/-- The work request at SQ_CI starts, if it is of the row's operation, or of a reserved one, and may start. -/
def startWr (op : BitVec 8) (q : Nat) : M Unit := do
  let s ← get
  match s.qp q with
  | none => pure ()
  | some x =>
    let t := if x.onDie then s else fetchQp q s
    if !sluiceUp s || x.state ≠ 3 || x.sqPi = x.sqCi || !turnCome x || !qpOnDie t q then pure ()
    else
      set t
      match ← ringRead q x x.sqKey x.sqAddr x.sqLog x.sqCi 64 with
      | .error st => do
        let f ← takeFree
        let s ← get
        let x := (s.qp q).getD x
        set (pushOpen q { x with sqCi := x.sqCi + 1 } ⟨unreadWr f op, x.nextPsn, 0, 0, 0, none, none⟩ s)
        failQp q st (some x.opens.length)
      | .ok bs =>
        let w := parseWr bs
        let s' ← get
        if (w.op ≠ op && w.op.toNat ≤ 7) || !canStart s' x w then set s
        else
          let s := s'
          let x := (s.qp q).getD x
          let idx := x.opens.length
          let o : OpenWr := ⟨w, x.nextPsn, wrPsns x.mtuBytes w, 0, 0, none, none⟩
          set (pushOpen q { x with sqCi := x.sqCi + 1 } o s)
          if badWr w then failQp q stBadWr (some idx)
          else if w.op = 0 then
            modify (modOpen q idx fun o => { o with done := some stSuccess })
            completeReady q
          else if w.op = 7 then startWait q idx w
          else if w.useLocal then
            modify (bringRegion (keyIndex w.lkey))
            let s ← get
            if regionOk s x.polder w.lkey w.laddr.toNat w.len.toNat (if w.op = 1 || w.op = 3 then 0 else 1) false then
              modify (openMessage (keyIndex w.lkey) q o.psn.toNat true)
            else failQp q stLocAccess (some idx)

/-! ## Transmission (R363, R384, R390, R392, R393) -/

/-- The source bytes of a request packet, or the status that fails it (R384, R425, R436). -/
def sourceRead (q : Nat) (x : QueuePair) (o : OpenWr) (off n : Nat) : M (Except (BitVec 8) (List Byte)) := do
  if n = 0 then pure (.ok [])
  else
    match o.levee with
    | some i =>
      let s ← get
      let r ← agentRead (.levee i) (s.shard i).polder false (o.wr.laddr.toNat + off) n
      if r.1 = 0 then pure (.ok r.2)
      else
        modify fun s => if (s.shard i).busy then abortCheckpoint i 0x04 s else s
        pure (.error stMemErr)
    | none =>
      modify (bringRegion (keyIndex o.wr.lkey))
      let s ← get
      if !regionOk s x.polder o.wr.lkey (o.wr.laddr.toNat + off) n 0 true then pure (.error stLocAccess)
      else
        let r ← regionRead (.sluice q) (s.region (keyIndex o.wr.lkey)) (o.wr.laddr.toNat + off) n
        pure (if r.1 = 0 then .ok r.2 else .error stMemErr)

/-- Request packet i of an open work request: its type and fields. -/
def buildPacket (q : Nat) (x : QueuePair) (o : OpenWr) (i : Nat) : M (Except (BitVec 8) (BitVec 8 × Frame)) := do
  let w := o.wr
  let f : Frame := { Frame.zero with psn := o.psn + BitVec.ofNat 24 i, first := true, last := true, ackreq := true }
  match w.op.toNat with
  | 2 => pure (.ok (tyReadReq, { f with rkey := w.rkey, len := w.len, raddr := w.raddr }))
  | 4 | 5 => pure (.ok (tyAtomicReq, { f with rkey := w.rkey, raddr := w.raddr, opnd1 := w.opnd1, opnd2 := w.opnd2, cswap := w.op = 5 }))
  | 6 => pure (.ok (tyFlushReq, f))
  | _ =>
    let mtu := x.mtuBytes
    let off := i * mtu
    let last := i + 1 = packetsOf mtu w.len.toNat
    match ← sourceRead q x o off (Nat.min mtu (w.len.toNat - off)) with
    | .error st => pure (.error st)
    | .ok bs =>
      let f := { f with first := i = 0, last := last, ackreq := last || (i + 1) % 64 = 0, payload := bs }
      if w.op = 3 then pure (.ok (tySend, { f with imm := if last then w.imm else 0 }))
      else
        let f := { f with notify := w.notify, relax := w.relax, imm := if last && w.notify then w.imm else 0 }
        pure (.ok (tyWrite, if i = 0 then { f with rkey := w.rkey, len := w.len, raddr := w.raddr } else f))

/-- The work request whose packet is the next to be sent: none behind a WAIT that is not satisfied (R363). -/
def sendNext (x : QueuePair) : Option Nat :=
  (x.opens.takeWhile fun o => !(o.wr.op = 7 && o.done.isNone)).findIdx? fun o => o.done.isNone && decide (o.sent < wrPackets x.mtuBytes o.wr)

/-- The send engine sends the next request packet of a queue pair. -/
def transmit (q : Nat) : M Unit := do
  let s ← get
  match s.qp q with
  | none => pure ()
  | some x =>
    if !sluiceUp s || x.state ≠ 3 || x.backoff.isSome || 4096 ≤ x.unacked.length then pure ()
    else
      match sendNext x with
      | none => pure ()
      | some i =>
        match x.opens[i]? with
        | none => pure ()
        | some o =>
          match ← buildPacket q x o o.sent with
          | .error st => failQp q st (some i)
          | .ok (typ, f) =>
            modify fun s =>
              let s := modOpen q i (fun o => { o with sent := o.sent + 1 }) (emit q typ f s)
              modQp q (fun x => { x with unacked := x.unacked ++ [f.psn], rtoStart := if x.unacked.isEmpty then s.ltime else x.rtoStart }) s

**What you need to do**
Check each line of the records for the word "shard", then state how many lines have it, as a number only.

**Written answer**
2